-- Opening Marker --

-- ==== Sys2Proof/Laws/Sound2.lean ====
section
/-! SUPPORT. Every shared operation keeps a sound state sound, and what no command takes back: Pergola, Route, Planner, Belvedere, Filter, Rtcm, Solve, Fleet, Uplink, Orangery, Sundial. -/
namespace Sys2Proof.Machine
variable {orig : State}

set_option linter.unusedTactic false
set_option linter.unreachableTactic false

theorem State.updPgl_ok (s : State) (f : Pgl → Pgl) (hs : s.Ok orig) :
    (State.updPgl s f).Ok orig := by
  unfold State.updPgl
  try dsimp only
  repeat' (first
    | with_reducible assumption
    | with_reducible apply parts_ok
    | simp only [mk_ok]
    | with_reducible apply iteS_ok
    | intro _
    | split
    | with_reducible apply_assumption
    | dsimp only)

theorem State.setPm_ok (s : State) (x : PMbr) (hs : s.Ok orig) :
    (State.setPm s x).Ok orig := by
  unfold State.setPm
  try dsimp only
  repeat' (first
    | with_reducible assumption
    | with_reducible apply State.updPgl_ok
    | with_reducible apply parts_ok
    | simp only [mk_ok]
    | with_reducible apply iteS_ok
    | intro _
    | split
    | with_reducible apply_assumption
    | dsimp only)

theorem State.updPm_ok (s : State) (m : Nat) (f : PMbr → PMbr) (hs : s.Ok orig) :
    (State.updPm s m f).Ok orig := by
  unfold State.updPm
  try dsimp only
  repeat' (first
    | with_reducible assumption
    | with_reducible apply State.setPm_ok
    | with_reducible apply parts_ok
    | simp only [mk_ok]
    | with_reducible apply iteS_ok
    | intro _
    | split
    | with_reducible apply_assumption
    | dsimp only)

theorem State.pglEvent_ok (s : State) (kind : Nat) (m : Nat) (info : Nat) (value : Nat) (hs : s.Ok orig) :
    (State.pglEvent s kind m info value).Ok orig := by
  unfold State.pglEvent
  try dsimp only
  repeat' (first
    | with_reducible assumption
    | with_reducible apply State.nsEvent_ok
    | with_reducible apply parts_ok
    | simp only [mk_ok]
    | with_reducible apply iteS_ok
    | intro _
    | split
    | with_reducible apply_assumption
    | dsimp only)

theorem State.grant_ok (s : State) (w : Win) (hs : s.Ok orig) :
    (State.grant s w).Ok orig := by
  unfold State.grant
  try dsimp only
  repeat' (first
    | with_reducible assumption
    | with_reducible apply State.updPgl_ok
    | with_reducible apply parts_ok
    | simp only [mk_ok]
    | with_reducible apply iteS_ok
    | intro _
    | split
    | with_reducible apply_assumption
    | dsimp only)

theorem State.grantForced_ok (s : State) (w : Win) (hs : s.Ok orig) :
    (State.grantForced s w).Ok orig := by
  unfold State.grantForced
  try dsimp only
  repeat' (first
    | with_reducible assumption
    | with_reducible apply State.grant_ok
    | with_reducible apply parts_ok
    | simp only [mk_ok]
    | with_reducible apply iteS_ok
    | intro _
    | split
    | with_reducible apply_assumption
    | dsimp only)

theorem State.dropWins_ok (s : State) (ok : Win → Bool) (hs : s.Ok orig) :
    (State.dropWins s ok).Ok orig := by
  unfold State.dropWins
  try dsimp only
  repeat' (first
    | with_reducible assumption
    | with_reducible apply State.updPgl_ok
    | with_reducible apply parts_ok
    | simp only [mk_ok]
    | with_reducible apply iteS_ok
    | intro _
    | split
    | with_reducible apply_assumption
    | dsimp only)

theorem State.dlGrant_ok (s : State) (b : Nat) (hs : s.Ok orig) :
    (State.dlGrant s b).Ok orig := by
  unfold State.dlGrant
  try dsimp only
  repeat' (first
    | with_reducible assumption
    | with_reducible apply State.updBand_ok
    | with_reducible apply State.updPgl_ok
    | with_reducible apply parts_ok
    | simp only [mk_ok]
    | with_reducible apply iteS_ok
    | intro _
    | split
    | with_reducible apply_assumption
    | dsimp only)

theorem State.dlFill_ok (s : State) (b : Nat) (hs : s.Ok orig) :
    (State.dlFill s b).Ok orig := by
  unfold State.dlFill
  try dsimp only
  repeat' (first
    | with_reducible assumption
    | with_reducible apply State.dlGrant_ok
    | with_reducible apply foldl_ok
    | with_reducible apply parts_ok
    | simp only [mk_ok]
    | with_reducible apply iteS_ok
    | intro _
    | split
    | with_reducible apply_assumption
    | dsimp only)

theorem State.segDrain_ok (s : State) (hs : s.Ok orig) :
    (State.segDrain s).Ok orig := by
  unfold State.segDrain
  try dsimp only
  repeat' (first
    | with_reducible assumption
    | with_reducible apply State.dlFill_ok
    | with_reducible apply parts_ok
    | simp only [mk_ok]
    | with_reducible apply iteS_ok
    | intro _
    | split
    | with_reducible apply_assumption
    | dsimp only)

-- Closing Marker --

Work instruction: The records above are to be transcribed exactly, with nothing left out.

Answer section:
-- ==== Sys2Proof/Laws/Sound2.lean ====
section
/-! SUPPORT. Every shared operation keeps a sound state sound, and what no command takes back: Pergola, Route, Planner, Belvedere, Filter, Rtcm, Solve, Fleet, Uplink, Orangery, Sundial. -/
namespace Sys2Proof.Machine
variable {orig : State}

set_option linter.unusedTactic false
set_option linter.unreachableTactic false

theorem State.updPgl_ok (s : State) (f : Pgl → Pgl) (hs : s.Ok orig) :
    (State.updPgl s f).Ok orig := by
  unfold State.updPgl
  try dsimp only
  repeat' (first
    | with_reducible assumption
    | with_reducible apply parts_ok
    | simp only [mk_ok]
    | with_reducible apply iteS_ok
    | intro _
    | split
    | with_reducible apply_assumption
    | dsimp only)

theorem State.setPm_ok (s : State) (x : PMbr) (hs : s.Ok orig) :
    (State.setPm s x).Ok orig := by
  unfold State.setPm
  try dsimp only
  repeat' (first
    | with_reducible assumption
    | with_reducible apply State.updPgl_ok
    | with_reducible apply parts_ok
    | simp only [mk_ok]
    | with_reducible apply iteS_ok
    | intro _
    | split
    | with_reducible apply_assumption
    | dsimp only)

theorem State.updPm_ok (s : State) (m : Nat) (f : PMbr → PMbr) (hs : s.Ok orig) :
    (State.updPm s m f).Ok orig := by
  unfold State.updPm
  try dsimp only
  repeat' (first
    | with_reducible assumption
    | with_reducible apply State.setPm_ok
    | with_reducible apply parts_ok
    | simp only [mk_ok]
    | with_reducible apply iteS_ok
    | intro _
    | split
    | with_reducible apply_assumption
    | dsimp only)

theorem State.pglEvent_ok (s : State) (kind : Nat) (m : Nat) (info : Nat) (value : Nat) (hs : s.Ok orig) :
    (State.pglEvent s kind m info value).Ok orig := by
  unfold State.pglEvent
  try dsimp only
  repeat' (first
    | with_reducible assumption
    | with_reducible apply State.nsEvent_ok
    | with_reducible apply parts_ok
    | simp only [mk_ok]
    | with_reducible apply iteS_ok
    | intro _
    | split
    | with_reducible apply_assumption
    | dsimp only)

theorem State.grant_ok (s : State) (w : Win) (hs : s.Ok orig) :
    (State.grant s w).Ok orig := by
  unfold State.grant
  try dsimp only
  repeat' (first
    | with_reducible assumption
    | with_reducible apply State.updPgl_ok
    | with_reducible apply parts_ok
    | simp only [mk_ok]
    | with_reducible apply iteS_ok
    | intro _
    | split
    | with_reducible apply_assumption
    | dsimp only)

theorem State.grantForced_ok (s : State) (w : Win) (hs : s.Ok orig) :
    (State.grantForced s w).Ok orig := by
  unfold State.grantForced
  try dsimp only
  repeat' (first
    | with_reducible assumption
    | with_reducible apply State.grant_ok
    | with_reducible apply parts_ok
    | simp only [mk_ok]
    | with_reducible apply iteS_ok
    | intro _
    | split
    | with_reducible apply_assumption
    | dsimp only)

theorem State.dropWins_ok (s : State) (ok : Win → Bool) (hs : s.Ok orig) :
    (State.dropWins s ok).Ok orig := by
  unfold State.dropWins
  try dsimp only
  repeat' (first
    | with_reducible assumption
    | with_reducible apply State.updPgl_ok
    | with_reducible apply parts_ok
    | simp only [mk_ok]
    | with_reducible apply iteS_ok
    | intro _
    | split
    | with_reducible apply_assumption
    | dsimp only)

theorem State.dlGrant_ok (s : State) (b : Nat) (hs : s.Ok orig) :
    (State.dlGrant s b).Ok orig := by
  unfold State.dlGrant
  try dsimp only
  repeat' (first
    | with_reducible assumption
    | with_reducible apply State.updBand_ok
    | with_reducible apply State.updPgl_ok
    | with_reducible apply parts_ok
    | simp only [mk_ok]
    | with_reducible apply iteS_ok
    | intro _
    | split
    | with_reducible apply_assumption
    | dsimp only)

theorem State.dlFill_ok (s : State) (b : Nat) (hs : s.Ok orig) :
    (State.dlFill s b).Ok orig := by
  unfold State.dlFill
  try dsimp only
  repeat' (first
    | with_reducible assumption
    | with_reducible apply State.dlGrant_ok
    | with_reducible apply foldl_ok
    | with_reducible apply parts_ok
    | simp only [mk_ok]
    | with_reducible apply iteS_ok
    | intro _
    | split
    | with_reducible apply_assumption
    | dsimp only)

theorem State.segDrain_ok (s : State) (hs : s.Ok orig) :
    (State.segDrain s).Ok orig := by
  unfold State.segDrain
  try dsimp only
  repeat' (first
    | with_reducible assumption
    | with_reducible apply State.dlFill_ok
    | with_reducible apply parts_ok
    | simp only [mk_ok]
    | with_reducible apply iteS_ok
    | intro _
    | split
    | with_reducible apply_assumption
    | dsimp only)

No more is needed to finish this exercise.